(Collected data)
-- ==== Sys2Proof/Machine/StFaults.lean ====
section
/-! DEFINITION. State of the fault collector, ECC and unit retirement (spec/17_faults.md). -/

namespace Sys2Proof.Machine

/-- One fault log entry (R418). `reaction` is coded 0 REPORT to 4 ISOLATE, 7 WITHHELD. -/
structure LogEntry where
  seq : Nat
  source : Nat
  severity : Nat
  wire : Bool
  permanent : Bool
  first : Bool
  reaction : Nat
  inst : Nat
  stamp : Nat
  detail : BitVec 64
deriving DecidableEq, Repr

/-- The first-error record (R419, spec/17_faults.md; FirstErrorStatus, FirstErrorStamp, FirstErrorDetail). -/
structure FirstError where
  /-- FirstErrorStatus.VALID; 1; R419 17_faults.md; reset 0 -/
  valid : Bool
  /-- FirstErrorStatus.SIMULTANEOUS; 1; R419 17_faults.md; reset 0 -/
  simultaneous : Bool
  /-- FirstErrorStatus.WIRE; 1; R419 17_faults.md; reset 0 -/
  wire : Bool
  /-- FirstErrorStatus.PERMANENT; 1; R419 17_faults.md; reset 0 -/
  permanent : Bool
  /-- FirstErrorStatus.SEVERITY; 3; R419 17_faults.md; reset 0 -/
  severity : Nat
  /-- FirstErrorStatus.REACTION; 3; R419 17_faults.md; reset 0 -/
  reaction : Nat
  /-- FirstErrorStatus.SOURCE; 10; R419 17_faults.md; reset 0 -/
  source : Nat
  /-- FirstErrorStatus.INSTANCE; 32; R419 17_faults.md; reset 0 -/
  inst : Nat
  /-- FirstErrorStamp; 64; R419 17_faults.md; reset 0 -/
  stamp : Nat
  /-- FirstErrorDetail; 64; R419 17_faults.md; reset 0 -/
  detail : BitVec 64
deriving DecidableEq, Repr

/-- The RW fields of a reaction-table entry (R421). -/
structure ReactEntry where
  /-- REACTION; 3; R421 17_faults.md; reset 0 (REPORT) -/
  reaction : Nat
  /-- COUNT; 8; R421 17_faults.md; reset 3 -/
  count : Nat
  /-- WINDOW_MS; 16; R421 17_faults.md; reset 1000 -/
  windowMs : Nat
  /-- CLEAR_S; 16; R421 17_faults.md; reset 10 -/
  clearS : Nat
deriving DecidableEq, Repr

/-- What the device keeps of one instance of a source with PERM = 1 (R423): its last COUNT stamps, newest first,
whether it is permanent, and the core clock of its last counted raise. -/
structure FaultInst where
  stamps : List Nat
  permanent : Bool
  lastCounted : Nat
deriving DecidableEq, Repr

/-- A bank being copied to its spare, or back (R426): store 0 exact-match, 1 LPM, 2 counters; group; bank; units copied;
whether it copies back; and the epoch of the switch once set. -/
structure SpareJob where
  store : Nat
  group : Nat
  bank : Nat
  copied : Nat
  back : Bool
  switchAt : Option Nat
deriving DecidableEq, Repr

/-- The life of a partition bank (R427): live, detached since the boundary of an epoch, retired. -/
inductive BankLife where
  | live
  | detached (epoch : Nat)
  | retired
deriving DecidableEq, Repr

/-- State of the fault collector and of the units it retires and fences. -/
structure Faults where
  /-- fault log; 4096 entries by SEQUENCE mod 4096; R418 17_faults.md, R516 22_registers.md; reset empty -/
  log : Arr (Option LogEntry)
  /-- FaultLogHead.NEXT_SEQ; 32; R516 22_registers.md; reset 0 -/
  nextSeq : Nat
  /-- first-error record; R419 17_faults.md; reset as its fields give -/
  first : FirstError
  /-- a qualifying raise that met VALID = 1, with its clock (R420); R419 17_faults.md; reset none -/
  firstNext : Option FirstError
  /-- LOG_MIN_SEV; 3; R417 17_faults.md; reset 1 -/
  logMinSev : Nat
  /-- FIRST_MIN_SEV; 3; R417 17_faults.md; reset 2 -/
  firstMinSev : Nat
  /-- ISOLATE_PORTS; 1; R417 17_faults.md; reset 0 -/
  isolatePorts : Nat
  /-- reaction table; 1024 entries; R421 17_faults.md; reset REPORT, 3, 1000, 10 -/
  react : Arr ReactEntry
  /-- stamps and permanence by source x 2^32 + instance; R423 17_faults.md; reset empty -/
  insts : Arr FaultInst
  /-- masked error pairs by source; 1 each; R414 17_faults.md; reset 0 -/
  masked : Arr Bool
  /-- core clock of the last wire fault of a masked pair; R414 17_faults.md; reset 0 -/
  maskedAt : Arr Nat
  /-- addresses of stash copies whose word has an uncorrectable error not yet written back; R431 17_faults.md; reset empty -/
  stashBad : List (BitVec 64)
  /-- correctable words awaiting write-back, by address; R432 17_faults.md; reset empty -/
  writeBacks : List (BitVec 64)
  /-- poisoned words whose marker is not yet written; R434 17_faults.md; reset empty -/
  markers : List (BitVec 64)
  /-- words of arrays other than table stores that carry poison, by address of R436; R434 17_faults.md; reset empty -/
  poisoned : List (BitVec 64)
  /-- bank copies in progress; R426 17_faults.md; reset empty -/
  spareJobs : List SpareJob
  /-- bank whose spare is in use, by store x 2^16 + group; R426 17_faults.md; reset none -/
  spareOf : Arr (Option Nat)
  /-- retired pipes, 0-63 ingress and 64-127 egress; R428 17_faults.md; reset none -/
  pipeRetired : Arr Bool
  /-- retired ingress pipes whose tag pools wait for rollbacks to complete; R202, R428 17_faults.md; reset none -/
  pipeClosing : List Nat
  /-- fenced slices; R429 17_faults.md; reset none -/
  sliceFenced : Arr Bool
  /-- fenced ternary replicas; R429 17_faults.md; reset none -/
  replicaFenced : Arr Bool
  /-- partition banks by partition x 32 + bank; R427 17_faults.md; reset live -/
  partBank : Arr BankLife
  /-- units on which a reaction was decided, with its CYCLE_STAMP and strength; R422 17_faults.md; reset empty -/
  decided : List (UnitRef × Nat × Nat)
  /-- next row or comparator of each replica's background port; 15; R431 17_faults.md; reset 0 (DESIGN CHOICE, log 4) -/
  bgPos : Arr Nat
  /-- a data word of a Belvedere memory has been found bad, which the next command to execute reads; 1; R431 17_faults.md; reset 0 -/
  dataBad : Bool
  /-- THERMTRIP_N driven low; 1; R438 17_faults.md; reset 0 -/
  thermtripPin : Bool
  /-- THERMTRIP_SEEN of the Gatehouse; 1; R438 17_faults.md; reset 0 -/
  thermtripSeen : Bool
  /-- VDD_CORE has been removed since THERMTRIP_N was latched; 1; R438 17_faults.md; reset 0 -/
  thermtripFree : Bool
deriving DecidableEq, Repr

end Sys2Proof.Machine
end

### About this exercise:
All the data must be duplicated exactly, with nothing added or removed.

### Response box:
-- ==== Sys2Proof/Machine/StFaults.lean ====
section
/-! DEFINITION. State of the fault collector, ECC and unit retirement (spec/17_faults.md). -/

namespace Sys2Proof.Machine

/-- One fault log entry (R418). `reaction` is coded 0 REPORT to 4 ISOLATE, 7 WITHHELD. -/
structure LogEntry where
  seq : Nat
  source : Nat
  severity : Nat
  wire : Bool
  permanent : Bool
  first : Bool
  reaction : Nat
  inst : Nat
  stamp : Nat
  detail : BitVec 64
deriving DecidableEq, Repr

/-- The first-error record (R419, spec/17_faults.md; FirstErrorStatus, FirstErrorStamp, FirstErrorDetail). -/
structure FirstError where
  /-- FirstErrorStatus.VALID; 1; R419 17_faults.md; reset 0 -/
  valid : Bool
  /-- FirstErrorStatus.SIMULTANEOUS; 1; R419 17_faults.md; reset 0 -/
  simultaneous : Bool
  /-- FirstErrorStatus.WIRE; 1; R419 17_faults.md; reset 0 -/
  wire : Bool
  /-- FirstErrorStatus.PERMANENT; 1; R419 17_faults.md; reset 0 -/
  permanent : Bool
  /-- FirstErrorStatus.SEVERITY; 3; R419 17_faults.md; reset 0 -/
  severity : Nat
  /-- FirstErrorStatus.REACTION; 3; R419 17_faults.md; reset 0 -/
  reaction : Nat
  /-- FirstErrorStatus.SOURCE; 10; R419 17_faults.md; reset 0 -/
  source : Nat
  /-- FirstErrorStatus.INSTANCE; 32; R419 17_faults.md; reset 0 -/
  inst : Nat
  /-- FirstErrorStamp; 64; R419 17_faults.md; reset 0 -/
  stamp : Nat
  /-- FirstErrorDetail; 64; R419 17_faults.md; reset 0 -/
  detail : BitVec 64
deriving DecidableEq, Repr

/-- The RW fields of a reaction-table entry (R421). -/
structure ReactEntry where
  /-- REACTION; 3; R421 17_faults.md; reset 0 (REPORT) -/
  reaction : Nat
  /-- COUNT; 8; R421 17_faults.md; reset 3 -/
  count : Nat
  /-- WINDOW_MS; 16; R421 17_faults.md; reset 1000 -/
  windowMs : Nat
  /-- CLEAR_S; 16; R421 17_faults.md; reset 10 -/
  clearS : Nat
deriving DecidableEq, Repr

/-- What the device keeps of one instance of a source with PERM = 1 (R423): its last COUNT stamps, newest first,
whether it is permanent, and the core clock of its last counted raise. -/
structure FaultInst where
  stamps : List Nat
  permanent : Bool
  lastCounted : Nat
deriving DecidableEq, Repr

/-- A bank being copied to its spare, or back (R426): store 0 exact-match, 1 LPM, 2 counters; group; bank; units copied;
whether it copies back; and the epoch of the switch once set. -/
structure SpareJob where
  store : Nat
  group : Nat
  bank : Nat
  copied : Nat
  back : Bool
  switchAt : Option Nat
deriving DecidableEq, Repr

/-- The life of a partition bank (R427): live, detached since the boundary of an epoch, retired. -/
inductive BankLife where
  | live
  | detached (epoch : Nat)
  | retired
deriving DecidableEq, Repr

/-- State of the fault collector and of the units it retires and fences. -/
structure Faults where
  /-- fault log; 4096 entries by SEQUENCE mod 4096; R418 17_faults.md, R516 22_registers.md; reset empty -/
  log : Arr (Option LogEntry)
  /-- FaultLogHead.NEXT_SEQ; 32; R516 22_registers.md; reset 0 -/
  nextSeq : Nat
  /-- first-error record; R419 17_faults.md; reset as its fields give -/
  first : FirstError
  /-- a qualifying raise that met VALID = 1, with its clock (R420); R419 17_faults.md; reset none -/
  firstNext : Option FirstError
  /-- LOG_MIN_SEV; 3; R417 17_faults.md; reset 1 -/
  logMinSev : Nat
  /-- FIRST_MIN_SEV; 3; R417 17_faults.md; reset 2 -/
  firstMinSev : Nat
  /-- ISOLATE_PORTS; 1; R417 17_faults.md; reset 0 -/
  isolatePorts : Nat
  /-- reaction table; 1024 entries; R421 17_faults.md; reset REPORT, 3, 1000, 10 -/
  react : Arr ReactEntry
  /-- stamps and permanence by source x 2^32 + instance; R423 17_faults.md; reset empty -/
  insts : Arr FaultInst
  /-- masked error pairs by source; 1 each; R414 17_faults.md; reset 0 -/
  masked : Arr Bool
  /-- core clock of the last wire fault of a masked pair; R414 17_faults.md; reset 0 -/
  maskedAt : Arr Nat
  /-- addresses of stash copies whose word has an uncorrectable error not yet written back; R431 17_faults.md; reset empty -/
  stashBad : List (BitVec 64)
  /-- correctable words awaiting write-back, by address; R432 17_faults.md; reset empty -/
  writeBacks : List (BitVec 64)
  /-- poisoned words whose marker is not yet written; R434 17_faults.md; reset empty -/
  markers : List (BitVec 64)
  /-- words of arrays other than table stores that carry poison, by address of R436; R434 17_faults.md; reset empty -/
  poisoned : List (BitVec 64)
  /-- bank copies in progress; R426 17_faults.md; reset empty -/
  spareJobs : List SpareJob
  /-- bank whose spare is in use, by store x 2^16 + group; R426 17_faults.md; reset none -/
  spareOf : Arr (Option Nat)
  /-- retired pipes, 0-63 ingress and 64-127 egress; R428 17_faults.md; reset none -/
  pipeRetired : Arr Bool
  /-- retired ingress pipes whose tag pools wait for rollbacks to complete; R202, R428 17_faults.md; reset none -/
  pipeClosing : List Nat
  /-- fenced slices; R429 17_faults.md; reset none -/
  sliceFenced : Arr Bool
  /-- fenced ternary replicas; R429 17_faults.md; reset none -/
  replicaFenced : Arr Bool
  /-- partition banks by partition x 32 + bank; R427 17_faults.md; reset live -/
  partBank : Arr BankLife
  /-- units on which a reaction was decided, with its CYCLE_STAMP and strength; R422 17_faults.md; reset empty -/
  decided : List (UnitRef × Nat × Nat)
  /-- next row or comparator of each replica's background port; 15; R431 17_faults.md; reset 0 (DESIGN CHOICE, log 4) -/
  bgPos : Arr Nat
  /-- a data word of a Belvedere memory has been found bad, which the next command to execute reads; 1; R431 17_faults.md; reset 0 -/
  dataBad : Bool
  /-- THERMTRIP_N driven low; 1; R438 17_faults.md; reset 0 -/
  thermtripPin : Bool
  /-- THERMTRIP_SEEN of the Gatehouse; 1; R438 17_faults.md; reset 0 -/
  thermtripSeen : Bool
  /-- VDD_CORE has been removed since THERMTRIP_N was latched; 1; R438 17_faults.md; reset 0 -/
  thermtripFree : Bool
deriving DecidableEq, Repr

end Sys2Proof.Machine
end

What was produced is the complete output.